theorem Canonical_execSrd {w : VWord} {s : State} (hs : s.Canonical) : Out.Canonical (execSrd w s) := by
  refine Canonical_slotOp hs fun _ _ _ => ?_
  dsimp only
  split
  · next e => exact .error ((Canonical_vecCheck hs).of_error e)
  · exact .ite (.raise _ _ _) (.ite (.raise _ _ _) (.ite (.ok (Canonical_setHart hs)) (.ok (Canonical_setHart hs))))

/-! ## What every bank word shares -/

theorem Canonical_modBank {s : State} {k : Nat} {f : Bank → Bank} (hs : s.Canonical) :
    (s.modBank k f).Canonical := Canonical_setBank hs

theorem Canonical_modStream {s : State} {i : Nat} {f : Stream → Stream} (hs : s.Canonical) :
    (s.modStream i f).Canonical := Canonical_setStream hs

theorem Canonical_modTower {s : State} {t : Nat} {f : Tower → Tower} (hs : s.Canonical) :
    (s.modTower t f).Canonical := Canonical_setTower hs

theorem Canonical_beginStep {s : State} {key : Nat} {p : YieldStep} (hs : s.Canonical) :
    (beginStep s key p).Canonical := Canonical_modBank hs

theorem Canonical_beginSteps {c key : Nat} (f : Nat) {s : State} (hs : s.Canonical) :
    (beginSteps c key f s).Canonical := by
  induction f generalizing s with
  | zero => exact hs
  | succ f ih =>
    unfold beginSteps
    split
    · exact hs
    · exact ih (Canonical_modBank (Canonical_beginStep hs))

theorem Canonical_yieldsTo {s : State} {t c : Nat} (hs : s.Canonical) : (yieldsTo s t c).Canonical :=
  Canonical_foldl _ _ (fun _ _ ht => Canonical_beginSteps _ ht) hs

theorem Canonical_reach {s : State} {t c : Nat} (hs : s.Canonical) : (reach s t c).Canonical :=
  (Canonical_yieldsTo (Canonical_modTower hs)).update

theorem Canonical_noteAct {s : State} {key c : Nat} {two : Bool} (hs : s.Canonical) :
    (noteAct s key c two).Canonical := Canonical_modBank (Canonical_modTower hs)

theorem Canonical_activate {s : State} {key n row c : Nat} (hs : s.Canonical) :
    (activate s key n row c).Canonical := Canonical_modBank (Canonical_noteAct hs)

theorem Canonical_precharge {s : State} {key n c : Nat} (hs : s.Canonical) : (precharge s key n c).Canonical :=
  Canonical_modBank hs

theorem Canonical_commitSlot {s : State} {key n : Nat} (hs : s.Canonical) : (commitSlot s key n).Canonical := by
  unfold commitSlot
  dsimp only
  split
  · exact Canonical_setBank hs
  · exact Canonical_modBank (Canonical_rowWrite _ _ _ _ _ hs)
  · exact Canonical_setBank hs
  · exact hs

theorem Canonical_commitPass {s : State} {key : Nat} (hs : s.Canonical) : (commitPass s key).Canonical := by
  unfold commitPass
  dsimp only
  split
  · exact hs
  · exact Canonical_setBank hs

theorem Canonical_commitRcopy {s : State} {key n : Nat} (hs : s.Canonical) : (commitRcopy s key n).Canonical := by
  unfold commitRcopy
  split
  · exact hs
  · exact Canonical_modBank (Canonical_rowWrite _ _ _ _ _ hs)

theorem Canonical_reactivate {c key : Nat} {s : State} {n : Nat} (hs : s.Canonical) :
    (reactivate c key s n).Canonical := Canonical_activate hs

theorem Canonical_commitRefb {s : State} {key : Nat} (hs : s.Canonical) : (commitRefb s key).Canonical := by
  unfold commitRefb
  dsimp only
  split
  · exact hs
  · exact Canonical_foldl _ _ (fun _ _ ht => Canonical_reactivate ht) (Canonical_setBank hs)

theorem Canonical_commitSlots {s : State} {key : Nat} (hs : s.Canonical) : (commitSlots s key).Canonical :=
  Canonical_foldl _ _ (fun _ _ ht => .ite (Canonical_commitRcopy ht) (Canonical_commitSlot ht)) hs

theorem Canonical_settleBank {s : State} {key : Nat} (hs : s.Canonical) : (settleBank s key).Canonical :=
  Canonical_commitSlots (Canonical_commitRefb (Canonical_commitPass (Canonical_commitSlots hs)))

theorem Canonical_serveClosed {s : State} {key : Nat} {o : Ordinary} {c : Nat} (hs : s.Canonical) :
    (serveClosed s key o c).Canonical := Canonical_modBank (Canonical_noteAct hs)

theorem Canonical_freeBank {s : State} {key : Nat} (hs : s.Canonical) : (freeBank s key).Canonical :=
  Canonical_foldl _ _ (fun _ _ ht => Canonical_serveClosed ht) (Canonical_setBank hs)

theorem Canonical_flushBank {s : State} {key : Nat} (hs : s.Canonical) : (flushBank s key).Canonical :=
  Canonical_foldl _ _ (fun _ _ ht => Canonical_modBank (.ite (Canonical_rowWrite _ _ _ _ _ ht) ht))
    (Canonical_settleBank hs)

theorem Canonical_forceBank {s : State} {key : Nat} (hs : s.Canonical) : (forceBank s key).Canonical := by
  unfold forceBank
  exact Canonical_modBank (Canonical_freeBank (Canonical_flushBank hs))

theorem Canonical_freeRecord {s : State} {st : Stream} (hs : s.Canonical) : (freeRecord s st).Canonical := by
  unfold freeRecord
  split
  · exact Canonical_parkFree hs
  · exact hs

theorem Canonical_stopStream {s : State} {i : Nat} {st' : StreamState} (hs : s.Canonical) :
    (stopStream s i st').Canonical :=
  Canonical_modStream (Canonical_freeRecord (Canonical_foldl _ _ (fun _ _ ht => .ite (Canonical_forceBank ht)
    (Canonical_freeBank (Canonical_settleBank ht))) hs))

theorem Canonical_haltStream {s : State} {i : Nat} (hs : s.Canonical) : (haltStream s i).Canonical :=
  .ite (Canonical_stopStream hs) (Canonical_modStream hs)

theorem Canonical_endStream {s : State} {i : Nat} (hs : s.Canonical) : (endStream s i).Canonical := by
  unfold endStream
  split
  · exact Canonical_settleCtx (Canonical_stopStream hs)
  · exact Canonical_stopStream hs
***
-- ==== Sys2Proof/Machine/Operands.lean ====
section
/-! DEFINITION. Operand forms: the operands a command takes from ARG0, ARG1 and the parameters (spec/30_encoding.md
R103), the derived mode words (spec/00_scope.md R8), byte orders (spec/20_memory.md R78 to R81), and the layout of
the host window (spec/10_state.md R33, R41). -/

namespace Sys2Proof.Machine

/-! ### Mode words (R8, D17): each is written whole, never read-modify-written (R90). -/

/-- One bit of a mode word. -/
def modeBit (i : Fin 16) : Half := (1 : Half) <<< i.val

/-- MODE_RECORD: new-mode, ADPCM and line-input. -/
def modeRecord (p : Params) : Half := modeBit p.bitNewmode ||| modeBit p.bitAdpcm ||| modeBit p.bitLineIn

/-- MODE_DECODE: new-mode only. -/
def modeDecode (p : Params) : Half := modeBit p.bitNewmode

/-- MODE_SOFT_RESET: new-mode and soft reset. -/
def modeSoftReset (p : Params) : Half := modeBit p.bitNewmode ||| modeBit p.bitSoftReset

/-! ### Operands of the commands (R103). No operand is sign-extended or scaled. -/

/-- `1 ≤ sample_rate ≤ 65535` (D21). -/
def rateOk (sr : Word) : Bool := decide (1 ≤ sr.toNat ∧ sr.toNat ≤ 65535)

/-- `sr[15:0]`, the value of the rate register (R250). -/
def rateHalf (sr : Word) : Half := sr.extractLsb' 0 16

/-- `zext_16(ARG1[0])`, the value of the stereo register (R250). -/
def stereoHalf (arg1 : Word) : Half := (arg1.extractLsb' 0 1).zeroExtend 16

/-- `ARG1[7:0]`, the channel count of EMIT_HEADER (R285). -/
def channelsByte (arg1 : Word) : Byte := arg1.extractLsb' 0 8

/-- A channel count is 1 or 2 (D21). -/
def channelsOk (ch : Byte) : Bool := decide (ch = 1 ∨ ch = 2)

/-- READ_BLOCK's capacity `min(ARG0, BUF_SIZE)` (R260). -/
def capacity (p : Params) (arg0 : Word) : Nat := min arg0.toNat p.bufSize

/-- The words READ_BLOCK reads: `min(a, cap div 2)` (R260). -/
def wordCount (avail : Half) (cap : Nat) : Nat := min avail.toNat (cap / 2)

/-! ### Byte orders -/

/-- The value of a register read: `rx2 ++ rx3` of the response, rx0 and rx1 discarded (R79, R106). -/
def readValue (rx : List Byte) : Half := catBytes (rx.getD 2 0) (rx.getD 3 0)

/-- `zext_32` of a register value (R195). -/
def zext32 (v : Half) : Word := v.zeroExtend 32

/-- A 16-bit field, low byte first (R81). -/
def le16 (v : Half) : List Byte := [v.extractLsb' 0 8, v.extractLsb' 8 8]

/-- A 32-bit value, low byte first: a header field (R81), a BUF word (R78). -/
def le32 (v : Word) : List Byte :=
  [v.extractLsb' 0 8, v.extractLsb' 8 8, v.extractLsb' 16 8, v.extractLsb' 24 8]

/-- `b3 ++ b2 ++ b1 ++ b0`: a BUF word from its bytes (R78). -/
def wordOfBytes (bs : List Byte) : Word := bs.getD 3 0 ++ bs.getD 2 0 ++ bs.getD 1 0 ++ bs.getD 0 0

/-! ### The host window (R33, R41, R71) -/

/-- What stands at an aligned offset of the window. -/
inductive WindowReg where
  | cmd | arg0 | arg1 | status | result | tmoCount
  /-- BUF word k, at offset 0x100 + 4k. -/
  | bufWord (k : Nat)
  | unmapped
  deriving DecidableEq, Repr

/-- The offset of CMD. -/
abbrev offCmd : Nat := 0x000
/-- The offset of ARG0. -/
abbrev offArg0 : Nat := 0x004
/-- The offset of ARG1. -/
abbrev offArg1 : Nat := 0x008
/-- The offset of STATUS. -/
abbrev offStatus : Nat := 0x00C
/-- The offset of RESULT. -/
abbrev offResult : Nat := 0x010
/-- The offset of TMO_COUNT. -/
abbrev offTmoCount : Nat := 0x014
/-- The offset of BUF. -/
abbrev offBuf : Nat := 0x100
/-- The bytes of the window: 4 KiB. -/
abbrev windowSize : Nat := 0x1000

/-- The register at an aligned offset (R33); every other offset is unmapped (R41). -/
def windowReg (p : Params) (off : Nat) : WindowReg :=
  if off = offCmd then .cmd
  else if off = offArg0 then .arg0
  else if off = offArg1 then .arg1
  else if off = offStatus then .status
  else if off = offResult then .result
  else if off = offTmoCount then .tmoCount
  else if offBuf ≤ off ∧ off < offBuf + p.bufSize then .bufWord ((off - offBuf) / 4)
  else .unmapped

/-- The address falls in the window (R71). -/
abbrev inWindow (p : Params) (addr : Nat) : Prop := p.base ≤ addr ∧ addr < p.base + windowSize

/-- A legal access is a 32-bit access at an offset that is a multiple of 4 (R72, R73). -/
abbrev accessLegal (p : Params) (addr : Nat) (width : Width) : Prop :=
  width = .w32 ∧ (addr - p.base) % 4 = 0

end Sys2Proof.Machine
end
***
• _WHAT THE EXERCISE ASKS_: When you reach the line containing "(execSrd w s) := by" in the data above, start copying exactly, and stop after the line containing "word shares -/".

• _RESPONSE FOR THIS EXERCISE_:
theorem Canonical_execSrd {w : VWord} {s : State} (hs : s.Canonical) : Out.Canonical (execSrd w s) := by
  refine Canonical_slotOp hs fun _ _ _ => ?_
  dsimp only
  split
  · next e => exact .error ((Canonical_vecCheck hs).of_error e)
  · exact .ite (.raise _ _ _) (.ite (.raise _ _ _) (.ite (.ok (Canonical_setHart hs)) (.ok (Canonical_setHart hs))))

/-! ## What every bank word shares -/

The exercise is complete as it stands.